# PIX-LINK AC 1200M WIFI Repeater Model: LV-AC05



## R1Hummer (Dec 23, 2017)

PIX-LINK AC 1200M WIFI Repeater Model: LV-AC05

Anyone know or ever successfully bypass the registration/Admin page to change the settings?

The factory default is showing up as 192.168.1.253 but on the manual it is listed as 192.168.1.254. 

Anyone ever successfully modified the AMNIN Settings for Model: LV-AC05?

I found a the company website tech support page which had both the Firmware and Driver downloads. This is the page where the firmware can be located ????? the driver will not load.

The firmware download was a success, but not the driver. I don't even think it would be a driver issue but it would be worth a shot.

Also the manual directs registration website as: http://mywifi.net and this does no good as the link is found on a different server outside the US. To my knowledge, any US IP service provider placed a block on most address outside the US. 

I do suspect I might have a better luck obtaining a VPN address to get out of the US servers and surf any country webpage. 
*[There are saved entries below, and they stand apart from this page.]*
-- ==== Sys2Proof/Machine/FrontDoor.lean ====
section
/-!
DEFINITION. Sys2Proof/Machine/FrontDoor.lean: the front-door ports and the request protocol (R358 to R373, R386, R393).
-/
namespace Sys2Proof.Machine

/-! ## Ports and addresses (R358, R359) -/

/-- Whether a front-door port passes messages: enabled, and its link up (R393). -/
def State.fdUp (s : State) (p : Nat) : Bool := bitOf (s.rdn (fdReg p 0x048)) 0 && bitOf (s.rdn (fdReg p 0x044)) 2
/-- Whether a received frame reaches the active Keeper (R358, R359). -/
def State.frameOk (s : State) (f : Frame) : Bool :=
  s.fdUp f.peer.port && (s.tally.active.isSome || decide (s.stage = .recovery)) && decide (s.dst ≠ .d3) && !s.rstLow && decide (f.length ≤ 1518) && !f.unsupported && !f.options && !f.badSum
/-- A port's MAC address. -/
def State.mac (s : State) (p : Nat) : BitVec 48 := BitVec.ofNat 48 (s.rd64 (fdReg p 0x04C)).toNat
/-- The IPv6 link-local address formed from a MAC address by modified EUI-64 (R480). -/
def linkLocal (mac : Nat) : Nat :=
  0xFE80 * 2 ^ 112 + ((mac / 2 ^ 24) ^^^ (2 * 2 ^ 16)) * 2 ^ 40 + 0xFFFE * 2 ^ 24 + mac % 2 ^ 24
/-- A port's IPv6 address (R359, R480). -/
def State.ip6 (s : State) (p : Nat) : Nat :=
  let a := (List.range 4).foldl (fun acc i => acc + s.rdn (fdReg p (0x060 + 4 * i)) * 2 ^ (32 * i)) 0
  if s.stage = .recovery ∧ a = 0 then linkLocal (s.mac p).toNat else a
/-- A port's IPv4 address where it has one. -/
def State.ip4 (s : State) (p : Nat) : Option Nat := if bitOf (s.rdn (fdReg p 0x058)) 8 then some (s.rdn (fdReg p 0x054)) else none

/-- ARP_REQUEST (R359). -/
def execArpRequest (f : Frame) (target : BitVec 32) (_mac : BitVec 48) (s : State) : Host.Outcome State Fault Refusal :=
  if s.frameOk f ∧ !f.peer.v6 ∧ s.ip4 f.peer.port = some target.toNat then .next (s.emit (.arp f.peer target (s.mac f.peer.port))) else .next s
/-- NEIGHBOUR_SOLICITATION (R359). -/
def execNeighbourSolicitation (f : Frame) (target : BitVec 128) (_mac : BitVec 48) (s : State) : Host.Outcome State Fault Refusal :=
  if s.frameOk f ∧ f.peer.v6 ∧ s.ip6 f.peer.port = target.toNat then .next (s.emit (.neighbour f.peer target (s.mac f.peer.port))) else .next s
/-- Whether an address is a port's own. -/
def State.ownAddr (s : State) (f : Frame) (dst : Nat) : Bool :=
  if f.peer.v6 then decide (s.ip6 f.peer.port = dst) else decide (s.ip4 f.peer.port = some dst)
/-- ECHO_REQUEST (R359). -/
def execEchoRequest (f : Frame) (dst : BitVec 128) (data : List Byte) (s : State) : Host.Outcome State Fault Refusal :=
  if s.frameOk f ∧ s.ownAddr f dst.toNat then .next (s.emit (.echo f.peer data)) else .next s

/-! ## Messages (R361 to R365) -/

/-- A message header (R361). -/
structure Hdr where
  ty : Nat
  body : Nat
  key : Nat
  job : Nat
  flags : Nat
  seq : Nat
  id : Nat
deriving DecidableEq, Repr
/-- The header of a message. -/
def hdrOf (m : List Byte) : Hdr :=
  let f := fun o n => beNat (slice m o n)
  { ty := f 3 1, body := f 4 2, key := f 6 2, job := f 8 2, flags := f 10 1, seq := f 16 8, id := f 24 8 }
/-- The body of a message. -/
def bodyOf (m : List Byte) : List Byte := slice m 32 (m.length - 48)
/-- R363 step 1. -/
def malformed (fetch : Bool) (m : List Byte) : Bool :=
  let h := hdrOf m
  decide (m.length ≠ 48 + h.body) || decide (1088 < h.body) || decide (beNat (slice m 0 3) ≠ 0xAE7701) ||
  decide (beNat (slice m 11 5) ≠ 0) || decide (2 ≤ h.flags) ||
  (if fetch then decide (h.ty ≠ 16 ∧ h.ty ≠ 17) else decide (h.ty = 0 ∨ 6 < h.ty))

/-- The key that a message is under, with its number in the replay windows: a session key, or the fetch key as 16 (R362, R391). -/
def State.keyOfMsg (s : State) (fetch : Bool) (h : Hdr) : Option (Nat × List Byte) :=
  if fetch then (if s.job.fetchKey.isEmpty then none else some (16, s.job.fetchKey))
  else (s.job.keys[h.key]?).map (fun k => (h.key, k))
/-- Whether a number passes the replay check (R364). -/
def seqFresh (w : Nat × Nat) (seq : Nat) : Bool :=
  decide (w.1 < seq) || (decide (0 < seq) && decide (seq < w.1) && decide (w.1 - seq ≤ 1024) && !bitOf w.2 (w.1 - seq - 1))
/-- Mark a number (R364): bit `i` of the map stands for the number `i + 1` below the highest. -/
def seqMark (w : Nat × Nat) (seq : Nat) : Nat × Nat :=
  if w.1 < seq then (seq, if 1024 < seq - w.1 then 0 else ((2 * w.2 + 1) * 2 ^ (seq - w.1 - 1)) % 2 ^ 1024) else (w.1, w.2 ||| 2 ^ (w.1 - seq - 1))

/-- The checks of R363 on a received message: the header where it is taken, and the state with what was counted and marked. -/
def State.fdTake (s : State) (f : Frame) (fetch : Bool) (m : List Byte) : Option Hdr × State :=
  let p := f.peer.port
  let h := hdrOf m
  if !s.frameOk f then (none, s)
  else if malformed fetch m then (none, s.bump (fdReg p 0x078) 0 16 1)
  else
    match s.keyOfMsg fetch h with
    | none => (none, (s.bump (fdReg p 0x074) 0 16 1).irq .fdoor p 1)
    | some (n, k) =>
      if (hmac256 k (m.take (m.length - 16))).take 16 ≠ m.drop (m.length - 16) then (none, (s.bump (fdReg p 0x074) 0 16 1).irq .fdoor p 1)
      else
        let w := sget (0, 0) s.serving.rx n
        if !seqFresh w h.seq then (none, (s.bump (fdReg p 0x074) 16 16 1).irq .fdoor p 1)
        else
          let s1 := { s with serving := { s.serving with rx := sset (0, 0) s.serving.rx n (seqMark w h.seq) } }
          if h.flags = 1 ∨ (fetch ∧ h.ty = 16) ∨ (!fetch ∧ (h.ty = 2 ∨ h.ty = 5)) ∨ h.job ≠ s.jobTag then (none, s1.bump (fdReg p 0x078) 16 16 1)
          else (some h, s1.bump (fdReg p 0x070) 0 16 1)

/-- The bytes of a message of the device (R361, R362). -/
def message (key : List Byte) (ty keyId job seq id : Nat) (body : List Byte) : List Byte :=
  let h := beBytes 3 0xAE7701 ++ beBytes 1 ty ++ beBytes 2 body.length ++ beBytes 2 keyId ++ beBytes 2 job ++ [1, 0, 0, 0, 0, 0] ++ beBytes 8 seq ++ beBytes 8 id ++ body
  h ++ (hmac256 key h).take 16
/-- Send a message of the request protocol (R361, R364), numbered per key; without the key nothing can be sent. -/
def State.fdSend (s : State) (to_ : Peer) (key ty id : Nat) (body : List Byte) : State :=
  match s.job.keys[key]? with
  | none => s
  | some k =>
    let n := sget 0 s.serving.tx key + 1
    let s1 := { s with serving := { s.serving with tx := sset 0 s.serving.tx key n } }
    (s1.emit (.datagram to_ 7410 (message k ty key s.jobTag n id body))).bump (fdReg to_.port 0x070) 16 16 1
/-- Where an unprompted message goes (R360): by the other port if its own is down. -/
def State.unprompted (s : State) (p : Peer) : Peer := if !s.fdUp p.port ∧ s.fdUp (1 - p.port.val) then { p with port := 1 - p.port } else p

/-! ## Times and places -/

/-- Whether an orderly stop is in progress (R447). -/
def State.stopping (s : State) : Bool := decide (s.stop.cause ≠ 0) && !s.stop.stopped
/-- The next boundary of the job (R374), in ns; 0 with no job. -/
def State.nextBoundary (s : State) : Nat :=
  if s.jobPhase = 0 then 0 else if s.now < s.jobE then s.jobE else s.bnd (s.beatAt s.now + 1)
/-- FDOOR.WB_NUM (R375): the current wingbeat, or until the first one that runs work, that of the next boundary. -/
def State.beatNow (s : State) : Nat :=
  if s.jobPhase = 0 then 0
  else
    match s.serving.first with
    | none => if s.now < s.jobE then 0 else s.beatAt s.now + 1
    | some k => max k (s.beatAt s.now)
/-- The request with an id. -/
def State.req (s : State) (id : Nat) : Option Request := s.serving.reqs.find? (fun r => decide (r.id.toNat = id))
/-- Update a request. -/
def State.modReq (s : State) (id : Nat) (f : Request → Request) : State :=
  { s with serving := { s.serving with reqs := modFirst (fun r => decide (r.id.toNat = id)) f s.serving.reqs } }
/-- Release a request and its id (R371). -/
def State.dropReq (s : State) (id : Nat) : State :=
  { s with serving := { s.serving with reqs := s.serving.reqs.filter (fun r => decide (r.id.toNat ≠ id)), queue := s.serving.queue.filter (fun x => decide (x.toNat ≠ id)) } }
/-- Requests in a state. -/
def State.reqsIn (s : State) (p : ReqState → Bool) : List Request := s.serving.reqs.filter (fun r => p r.state)
/-- Whether a request holds a sequence slot. -/
def inSlot : ReqState → Bool
  | .prefill => true
  | .decode => true
  | _ => false
/-- The queue position of a request. -/
def State.queuePos (s : State) (id : Nat) : Nat := s.serving.queue.findIdx (fun x => decide (x.toNat = id))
Please post if anyone was able to successfully enter and change the ADMIN settings. 

Thanks!


----------



## tristar (Aug 12, 2008)

Does this model have an ethernet/LAN port ?
Do you have any existing router to which you can connect this device ?
Are you able to see the login page for the device on either of the IPs mentioned by you ?


----------



## R1Hummer (Dec 23, 2017)

Re: Tristar- 

Yes I have tried either those as well.
I did try connecting to the ip adderss and got no where. Thanks!
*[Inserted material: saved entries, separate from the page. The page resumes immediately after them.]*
/-! ## Unload (R506, R524) -/

/-- Stop every core of the job: both contexts IDLE, nothing running or queued (R517 t1 to t2). -/
def State.stopCores (s : State) : State :=
  s.jobCores.foldl (fun t c =>
    let k := t.core c
    t.setCore c { k with me := none, ve := none, rm := none, d := { k.d with mode := .idle, qMe := [], qVe := [], qRm := [], pend := 0 }, p := { k.p with mode := .idle, qMe := [], qVe := [], qRm := [], pend := 0 } }) s
/-- The end of a job (R506): every request ends with end 3, the keys go, the pages that the job locked are unlocked. -/
def State.jobEnd (s : State) : State :=
  let s1 := (s.surgeEnd 7)
  let live := (s1.reqsIn (fun x => decide (x = .queued) || inSlot x)).map (fun r => (r.id.toNat, r.toks.length))
  let s2 := live.foldl (fun t x => t.endReq x.1 x.2 [] 3 t.beatNow) s1
  let s3 := (s2.stopCores).clearXes true
  let s4 := ((((s3.lockAll .core false).lockAll .rankmap false).lockAll .region false).lockAll .kettle false).unlockPage .fab 0
  let s5 := (pairRecs s.job.manifest 0x2C).foldl (fun t e => match decodeAddr e.1 with | some (y, i, _) => t.unlockPage y i | none => t) s4
  let s6 := ((s5.setFld (fabReg 0x050) 0 16 0).flushAmends).irq .folio 0 5
  { s6 with stage := .pupa, jobPhase := 0, job := {}, serving := {}, stop := {}, faultsDue := [], idleInterval := false, jobPool64 := [], jobPool2M := []
            stks := smapv {} (fun k => { k with reqs := [] }) s6.stks
            dst := (if s.dst = .d1 then .d0 else s.dst)
            restart := { abandoned := s.restart.abandoned } }
/-- A job is unloaded; a fold back that was asked for follows (R496). -/
def State.finishUnload (s : State) : State := if s.vault.foldBackAsked then s.jobEnd.foldBack else s.jobEnd
/-- Mark the newest fault record (R531). -/
def State.markRecord (s : State) (bit : Nat) : State :=
  match s.reportOut.records with
  | [] => s
  | r :: t => { s with reportOut := { s.reportOut with records := { r with flags := r.flags ||| BitVec.ofNat 4 (2 ^ bit) } :: t } }
/-- Abandon the job (R524): notices go to every other rank, and the job is unloaded. -/
def State.abandon (s : State) : State :=
  let s1 := (s.noticeAll 4 s.restart.num 0).markRecord 2
  let s2 := s1.finishUnload
  { s2 with restart := { abandoned := true } }
/-- A job load that is refused after its acceptance (R390). -/
def State.refuseLoad (s : State) (code sec : Nat) : State :=
  let s1 := s.finishUnload.irq .folio 0 1
  { s1 with staging := { s1.staging with state := 4, code := code, secType := sec, reason := 0, words := [] } }

/-! ## Job load (R505) -/

/-- Load an accepted manifest. -/
def State.loadJob (s : State) (o : List Word) (keys : List (List Byte)) (fetchKey : List Byte) : State :=
  let segs := (List.range (secCount o 0x28 192)).map (fun i => ({ idx := i, src := nextSrc o i 3 } : Seg))
  let s0 := { s with job := { manifest := o, keys := keys, fetchKey := fetchKey, accepted := s.now, segs := segs, w := s.w }, serving := {}, restart := {}, jobPhase := 2, clock := { s.clock with armed := none } }
  let s1 := ((s0.loadRanks).loadRegions).loadKettles
  let s2 := ((s1.clearXes false).buildTables (jobPages o) PageRec.atLoad).loadPools
  let s3 := (List.range 40).foldl (fun t n => t.wr64 (xeReg n 0x044) 1) s2
  let s4 := ((s3.loadCores).coreRegs).coreSeeds
  let s5 := (s4.settings.put (fabReg 0x050) (secField o 0x20 0 2)).lockPage .fab 0
  s5.fetchAll

/-! ## Restart (R517 t1 to t5, R520) -/

/-- Quit what the network interfaces, XEs and kettles hold for the job (R517 t1 to t2, R521). -/
def State.quiesce (s : State) : State :=
  let s1 := (s.stopCores).clearXes true
  let s2 := (List.range 256).foldl (fun t k => t.kettleClear k) s1
  { s2 with idleInterval := false, stks := smapv {} (fun k => { k with reqs := [] }) s2.stks }
/-- Groups and ports at a restart (R226, R230, R274, R293): a FAULTED group is RETIRED, a failed lane of a group in service makes one further attempt unless its line has faded with no standby, a port that is DOWN has its one attempt at training. -/
def State.groupsAtRestart (s : State) : State :=
  let s0 := ((s.groups.filter (fun e => decide (e.2.state = .faulted))).map Prod.fst).foldl (fun t g => t.retireGroup g 0x06 g) s
  let s1 := { s0 with groups := s0.groups.map (fun e => (e.1, e.2.retryLanes s.now (fun o => s.lineFaded e.1 o))) }
  (List.range 6).foldl (fun t p => if (t.port p).tx = .down ∨ (t.port p).rx = .down then t.portTrain p true else t) s1
/-- Whether the manifest as installed still fits the resources in service (R524). -/
def State.stillFits (s : State) : Bool :=
  let o := s.job.manifest
  let parts := fun (i : Nat) => (List.range 2000).filter (fun c => bitOf (secField o 0x24 (296 * i + 40 + c / 8) 1) (c % 8))
  (List.range (secCount o 0x24 296)).all (fun i => (parts i).all s.coreServes) && s.jobCores.all s.coreServes &&
  decide (s.coordValid ∧ bits (s.rankEntry s.jobRank) 0 12 = s.coord ∧ bitOf (s.rankEntry s.jobRank) 15) &&
  (preRecs o).all (fun p => s.stackActive p.stack)

/-- The pages that are present now, each with its physical address. -/
def State.present (s : State) : List PageRec → List (PageRec × Nat) × State
  | [] => ([], s)
  | p :: t =>
    let x := s.firmXlat p.jva
    let y := State.present x.2 t
    (match x.1 with | some a => (p, a) :: y.1 | none => y.1, y.2)
/-- The durable pages among them that read without an uncorrectable word (R520). -/
def State.durableGood (s : State) : List (PageRec × Nat) → List (PageRec × Nat) × State
  | [] => ([], s)
  | (p, a) :: t =>
    if !p.rec_.durable then State.durableGood s t
    else
      let x := s.readBulk a (pageSize p.rec_.page / 64)
      let y := State.durableGood x.2 t
      (if x.1.isSome then (p, a) :: y.1 else y.1, y.2)
/-- Return the job's pages to their manifest state, but for the durable ones that pass their check; every page of a segment with one that fails
is loading again (R520). `w0` is the w under which the job's memory was laid out: where it has changed, nothing is resident (R142). -/
def State.rebuild (s : State) (now_ : List (PageRec × Nat)) (w0 : Nat) : State :=
  let o := s.job.manifest
  let ps := jobPages o
  let x := if s.w = w0 then s.durableGood now_ else ([], s)
  let good := x.1
  let keeps := fun (p : PageRec) => good.any (fun g => decide (g.1.jva = p.jva))
  let whole := fun (ticket : Nat) => (ps.filter (fun p => decide (p.rec_.defer = 2) && decide (p.rec_.ticket = ticket))).all keeps
  let s1 := (x.2.buildTables ps (fun p => if p.rec_.defer = 2 then whole p.rec_.ticket else p.atLoad)).loadPools
  let t := tablesOf ps
  let zeros := good.filter (fun g => decide (g.1.rec_.defer = 1))
  let s2 := zeros.foldl (fun u g => u.putEntry (t.leafAt g.1) (leafEntry { g.1.rec_ with defer := 0 } g.2 true)) s1
  let held := zeros.map Prod.snd
  let failed := decide ((now_.filter (fun g => g.1.rec_.durable)).length ≠ good.length)
  let s3 := { s2 with jobPool64 := s2.jobPool64.filter (fun a => !held.contains a), jobPool2M := s2.jobPool2M.filter (fun a => !held.contains a)
                      job := { s2.job with w := s2.w, segs := s2.job.segs.map (fun g =>
                        if g.delivered ∧ whole (segRec o g.idx).ticket ∧ ps.any (fun p => decide (p.rec_.defer = 2 ∧ p.rec_.ticket = (segRec o g.idx).ticket)) then g
                        else { idx := g.idx, src := g.src }) } }
  if failed then s3.markRecord 3 else s3

/-- Re-queue every sequence in a slot ahead of the queue, in slot order, its prompt extended by its committed tokens (R373, R387). -/
def State.requeue (s : State) : State :=
  let rs := s.reqsIn inSlot
  let ids := (List.range 256).flatMap (fun k => (rs.filter (fun r => decide (r.slot = k))).map (fun r => r.id))
  { s with serving := { s.serving with queue := ids ++ s.serving.queue, phase := 0, reqs := s.serving.reqs.map (fun r =>
      if inSlot r.state then { r with state := .queued, ext := r.toks.length, pos := 0 } else r) } }

/-- The last stage before t6 (R517 t5): cores, row stores and registers as at job load; then the resume wingbeat is fixed or asked for. -/
def State.restartLoad (s : State) : State :=
  let s1 := (((s.loadCores).coreRegs).settings).preload
  let s2 := (List.range 40).foldl (fun t n => t.wr64 (xeReg n 0x044) 1) s1
  let s3 : State := { s2 with restart := { s2.restart with t5 := s2.now } }
  if s3.jobPhase = 2 then { s3 with restart := { s3.restart with busy := false } }
  else if s3.jobRanks ≤ 1 then { s3 with restart := { s3.restart with resume := some (s3.beatFrom (s3.now + 1000000)) } }
  else s3.sayReady
/-- Go on to t5 once no segment is being fetched again. -/
def State.restartGo (s : State) : State :=
  if s.restart.busy ∧ s.restart.t5 = 0 ∧ s.job.segs.all (fun x => x.delivered) then s.restartLoad else s
/-- t1 to t3 (R517): the pages that were present come back beside the state. -/
def State.restartStop (s : State) : List (PageRec × Nat) × State :=
  let s1 := (s.requeue).quiesce
  let x := s1.present (jobPages s1.job.manifest)
  let s1b := (List.range 40).foldl (fun t n => t.bondActions n) x.2
  let s2 := (((((s1b.retirements).groupsAtRestart).cellActions).homeLosses).flushAmends).applyMargins
  (x.1, { s2 with restart := { s2.restart with busy := true, t5 := 0, resume := none, ready := [] } })
/-- t3 to t5 (R517, R524). -/
def State.restartBuild (s : State) (now_ : List (PageRec × Nat)) (w0 : Nat) : State :=
  if s.stillFits then
    let s4 := (s.rebuild now_ w0).loadOwners
    (if s4.jobPhase = 2 then s4.restartLoad else s4.restartGo).fetchAll
  else s.abandon
/-- A restart from t1 to t5 (R517), under the restart number in force; with no third left the device stops in Larva (R142, R515). -/
def State.restartRun (s : State) : State :=
  let x := s.restartStop
  if x.2.thirds.isEmpty then { x.2 with stage := .larva, bootWait := 7 } else x.2.restartBuild x.1 s.job.w

/-! ## Delivery (R177, R390) -/

/-- A segment's data is whole: it is delivered where its digest agrees, and otherwise fetched once more from the next source, or the load is refused. -/
def State.segWhole (s : State) (i : Nat) (data : List Byte) : State :=
  let o := s.job.manifest
  let r := segRec o i
  if sha512 data = r.digest ∧ data.length = r.len then
    ((((s.writeSegment r data).modSeg i (fun x => { x with delivered := true, got := [], asked := [] })).ticketPages r.ticket).fetchNote 0 0).restartGo
  else
    let s1 := s.fetchNote 16 5
    let n := ((s.job.segs.find? (fun x => decide (x.idx = i))).map (fun x => x.misses)).getD 0
    if 1 ≤ n then s1.refuseLoad 3 0x28
    else (s1.modSeg i (fun x => { x with src := nextSrc o i x.src, got := [], asked := [], silent := 0, misses := n + 1 })).fetchAll

/-- TICKET_DONE (R177, R390, R392): a segment from a peer rank arrives with its ticket; once the ticket's pages are present, every Pager settles the
faults that wait on it. -/
def execTicketDone (ticket : BitVec 16) (data : List Byte) (s : State) : Host.Outcome State Fault Refusal :=
  let o := s.job.manifest
  let mine := s.job.segs.filter (fun x => decide ((segRec o x.idx).ticket = ticket.toNat))
  let s1 : State := match mine.find? (fun x => !x.delivered && decide ((segSource o x.idx x.src).1 = 1)) with
    | some x => s.segWhole x.idx data
    | none => s
  if !mine.isEmpty ∧ (s1.job.segs.filter (fun x => decide ((segRec o x.idx).ticket = ticket.toNat))).all (fun x => x.delivered) ∧ s1.jobPhase ≠ 0 then
    .next ((s1.emit (.ticketDone ticket.toNat)).ticketBroadcast ticket.toNat)
  else .next s1

/-- FDATA (R391): a chunk of a segment; the last one completes it. -/
def execFdata (f : Frame) (msg : List Byte) (s : State) : Host.Outcome State Fault Refusal :=
  match s.fdTake f true msg with
  | (none, t) => .next t
  | (some _, t) =>
    let b := bodyOf msg
    let o := t.job.manifest
    let off := beNat (slice b 4 8)
    match t.job.segs.find? (fun x => decide ((segRec o x.idx).id = beNat (slice b 0 4))) with
    | none => .next (t.bump (fdReg f.peer.port 0x078) 0 16 1)
    | some x =>
      let r := segRec o x.idx
      let d := b.drop 16
      if b.length < 16 ∨ off % 1024 ≠ 0 ∨ r.len ≤ off ∨ d.length ≠ min 1024 (r.len - off) ∨ beNat (slice b 12 4) ≠ 0 then .next (t.bump (fdReg f.peer.port 0x078) 0 16 1)
      else if x.delivered then .next t
      else
        let got := sput x.got (off / 1024) d
        let t1 := t.modSeg x.idx (fun y => { y with got := got, asked := y.asked.filter (fun a => decide (a.1 ≠ off / 1024)), silent := 0 })
        if got.length = r.chunks then .next ((t1.segWhole x.idx (got.flatMap Prod.snd)).fetchAll) else .next (t1.fetchSeg x.idx 5)

/-- FETCH_CHUNK_TIMEOUT (R391): a chunk asked for 20 ms ago is asked for again; after 10 requests in a row without answer the source is abandoned. -/
def execFetchChunkTimeout (seg : Word) (chunk : Nat) (s : State) : Host.Outcome State Fault Refusal :=
  let o := s.job.manifest
  match s.job.segs.find? (fun x => decide ((segRec o x.idx).id = seg.toNat)) with
  | none => .next s
  | some x =>
    if x.delivered ∨ !x.asked.any (fun a => decide (a.1 = chunk) && decide (a.2 + 20000000 ≤ s.now)) then .next s
    else if 9 ≤ x.silent then .next ((s.modSeg x.idx (fun y => { y with src := nextSrc o x.idx y.src, asked := [], silent := 0 })).fetchAll)
    else .next ((s.modSeg x.idx (fun y => { y with silent := y.silent + 1 })).sendFreq x.idx chunk 1)

end Sys2Proof.Machine
end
Right now I'm trying from the command prompt window.... Its been years since I've last used a cmd prompt network settings. I am slowly remembering how I could reprogram this damn wifi box. 

If I remember I need to change the admin name then password. I hope it's possible using the "netsh". Then I would have to manual change the ip using "ipconfig"?

I know it sounds iffy but I can't give up.


----------



## tristar (Aug 12, 2008)

Alright, here's how you'd probably go about it..

First up, we need to get to see the login screen, from there on the default un/pw on the device will help us login.

You must have tried this many times, please try these exact steps and I'm sure we will get you to that point:

- Turn on and Connect the device using a LAN cable directly your Router (Not Modem, but router)
- Give it a few seconds and login to your Home Router login page (Not the Pix)
- Once you're there, look for some kind of Management/Status options, it will tell you all the devices that are connected.
- Find the one for the Pix and then note the IP address.
- Do not disconnect anything at this point.
- Now from any computer that is connected directly to your home router (Either Wired/Wireless) open a Browser (Any will do)
- Here type the IP address you found from the management window, you should be able to connect to the Pix config page.
NOTE: From this point you need to choose the right options and the right setup, I'm not sure if there is an automated option or app that will set it up for you, but the above steps should get you to the point where you can work with the Pix.


----------